What to work on — Some of the lines below need repeating. Reproduce exactly those between the lines holding "(.inl ⟨h1, rfl, ?_⟩))⟩" and "input ends it. -/", inclusive.

Data in this exercise —
-- ==== Sys2Proof/Laws/Requests.lean ====
section
/-! SUPPORT. Everything the host requests can end in, WHATEVER the CHIP does (R361 to R375): the dispatcher's checks,
then, for each request, the one Finish that ends it. -/

namespace Sys2Proof.Laws

open Sys2Proof.Machine

/-! ## The dispatcher's checks -/

/-- A request refused with this code (R361, R362, R373). -/
def Refuses (k : RequestKind) (payload : List Byte) (s : State) (c : OutcomeCode) : Prop :=
  c = .unsupported ∧ k = .calibration ∨
    k ≠ .calibration ∧ c = .invalidRequest ∧
      (lengthWrong k payload = true ∨ k = .selectProtocol ∧ validCfg payload = false) ∨
    k ≠ .calibration ∧ c = .deviceFault ∧ s.mode.dev = .error ∧ allowedInError k = false ∨
    k ≠ .calibration ∧ c = .notReady ∧ allowed k s.mode.dev s.mode.cfg = false ∧
      (s.mode.dev = .error → allowedInError k = true)

/-- A request that runs (R361, R362, R373). -/
structure Runs (k : RequestKind) (payload : List Byte) (s : State) : Prop where
  kind : k ≠ .calibration
  length : lengthWrong k payload = false
  cfg : k = .selectProtocol → validCfg payload = true
  error : s.mode.dev = .error → allowedInError k = true
  allowed : allowed k s.mode.dev s.mode.cfg = true

/-- A request is refused and changes nothing, or it runs (R373). -/
theorem hostRequest_cases (k : RequestKind) (payload : List Byte) (body : Proc Unit) (s : State) :
    (∃ c, (hostRequest k payload body).run s = .error (.outcome c) s ∧ Refuses k payload s c) ∨
      (hostRequest k payload body).run s = body.run s ∧ Runs k payload s := by
  unfold hostRequest
  simp only [run_bind, run_get, run_ite]
  by_cases h1 : k = .calibration
  · exact .inl ⟨.unsupported, by rw [if_pos h1]; rfl, .inl ⟨rfl, h1⟩⟩
  rw [if_neg h1]
  by_cases h2 : lengthWrong k payload = true
  · exact .inl ⟨.invalidRequest, by rw [if_pos h2]; rfl, .inr (.inl ⟨h1, rfl, .inl h2⟩)⟩
  rw [if_neg h2]
  by_cases h3 : (k = .selectProtocol && !validCfg payload) = true
  · refine .inl ⟨.invalidRequest, by rw [if_pos h3]; rfl, .inr (.inl ⟨h1, rfl, .inr ?_⟩)⟩
    simpa using h3
  rw [if_neg h3]
  by_cases h4 : (s.mode.dev = .error && !allowedInError k) = true
  · refine .inl ⟨.deviceFault, by rw [if_pos h4]; rfl, .inr (.inr (.inl ⟨h1, rfl, ?_⟩))⟩
    simpa using h4
  rw [if_neg h4]
  have h4' : s.mode.dev = .error → allowedInError k = true := by
    intro h; simpa [h] using h4
  by_cases h5 : (!allowed k s.mode.dev s.mode.cfg) = true
  · exact .inl ⟨.notReady, by rw [if_pos h5]; rfl, .inr (.inr (.inr ⟨h1, rfl, by simpa using h5, h4'⟩))⟩
  rw [if_neg h5]
  refine .inr ⟨rfl, h1, by simpa using h2, fun hk => ?_, h4', by simpa using h5⟩
  simpa [hk] using h3

/-! ## The end of a request -/

/-- A procedure ends in one Finish, or the reset input ends it. -/
def Finishes (p : Proc Unit) (s : State) (bound : Nat) (P : OutcomeCode → State → Prop) : Prop :=
  (∃ u code data, conclude p s = .next (u.finish code data) ∧ Kept s u ∧ data.length ≤ maxPayload ∧
      (code ≠ .ok → data = []) ∧ u.now ≤ bound ∧ P code u) ∨
    ∃ u, conclude p s = .next u.resetAction ∧ Aborted bound s .reset u

theorem Finishes.mono {p : Proc Unit} {s : State} {b b' : Nat} {P P' : OutcomeCode → State → Prop}
    (h : Finishes p s b P) (hb : b ≤ b') (hP : ∀ c u, P c u → P' c u) : Finishes p s b' P' := by
  rcases h with ⟨u, c, d, h1, h2, h3, h4, h5, h6⟩ | ⟨u, h1, h2⟩
  · exact .inl ⟨u, c, d, h1, h2, h3, h4, le_trans h5 hb, hP c u h6⟩
  · exact .inr ⟨u, h1, h2.mono hb⟩

/-- What an ending says of the procedure concluded. -/
theorem finishes_of_ends {p : Proc Unit} {s : State} {bound : Nat} {P : OutcomeCode → State → Prop}
    (h : Ends p s
      (fun _ t => ∃ u code data, t = u.finish code data ∧ Kept s u ∧ data.length ≤ maxPayload ∧
        (code ≠ .ok → data = []) ∧ u.now ≤ bound ∧ P code u)
      (fun e t => Aborted bound s e t ∨
        ∃ code, e = .outcome code ∧ Kept s t ∧ code ≠ .ok ∧ t.now ≤ bound ∧ P code t)) : Finishes p s bound P := by
  unfold Ends at h
  cases hp : p.run s with
  | ok a t =>
    rw [hp] at h
    obtain ⟨u, code, data, rfl, h2, h3, h4, h5, h6⟩ := h
    exact .inl ⟨u, code, data, conclude_ok hp, h2, h3, h4, h5, h6⟩
  | error e t =>
    rw [hp] at h
    rcases h with h | ⟨code, rfl, h2, h3, h4, h5⟩
    · obtain rfl := h.reset
      exact .inr ⟨t, conclude_reset hp, h⟩
    · exact .inl ⟨t, code, [], conclude_raise hp, h2, by simp, fun _ => rfl, h4, h5⟩

theorem tagReply_length (uid : List Byte) (a0 a1 k : Byte) : (tagReply uid a0 a1 k).length = uid.length + 4 := by
  simp [tagReply]

/-- The Tag's reply, where the Tag register is whole (R134, R363). -/
theorem tagData_ok {s : State} {uid : List Byte} (hv : s.tag.valid = true)
    (hr : s.tag.uid.readRange 0 s.tag.len = some uid) :
    tagData.run s = .ok (tagReply uid s.tag.atqa0 s.tag.atqa1 s.tag.sak) s := by
  unfold tagData
  simp only [run_bind, run_get, hv, if_true]
  rw [loadBytes_ok (bytes := uid) (by simp [State.validLen]) (by simpa [State.buf] using hr)]
  rfl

Final answer —
  · refine .inl ⟨.deviceFault, by rw [if_pos h4]; rfl, .inr (.inr (.inl ⟨h1, rfl, ?_⟩))⟩
    simpa using h4
  rw [if_neg h4]
  have h4' : s.mode.dev = .error → allowedInError k = true := by
    intro h; simpa [h] using h4
  by_cases h5 : (!allowed k s.mode.dev s.mode.cfg) = true
  · exact .inl ⟨.notReady, by rw [if_pos h5]; rfl, .inr (.inr (.inr ⟨h1, rfl, by simpa using h5, h4'⟩))⟩
  rw [if_neg h5]
  refine .inr ⟨rfl, h1, by simpa using h2, fun hk => ?_, h4', by simpa using h5⟩
  simpa [hk] using h3

/-! ## The end of a request -/

/-- A procedure ends in one Finish, or the reset input ends it. -/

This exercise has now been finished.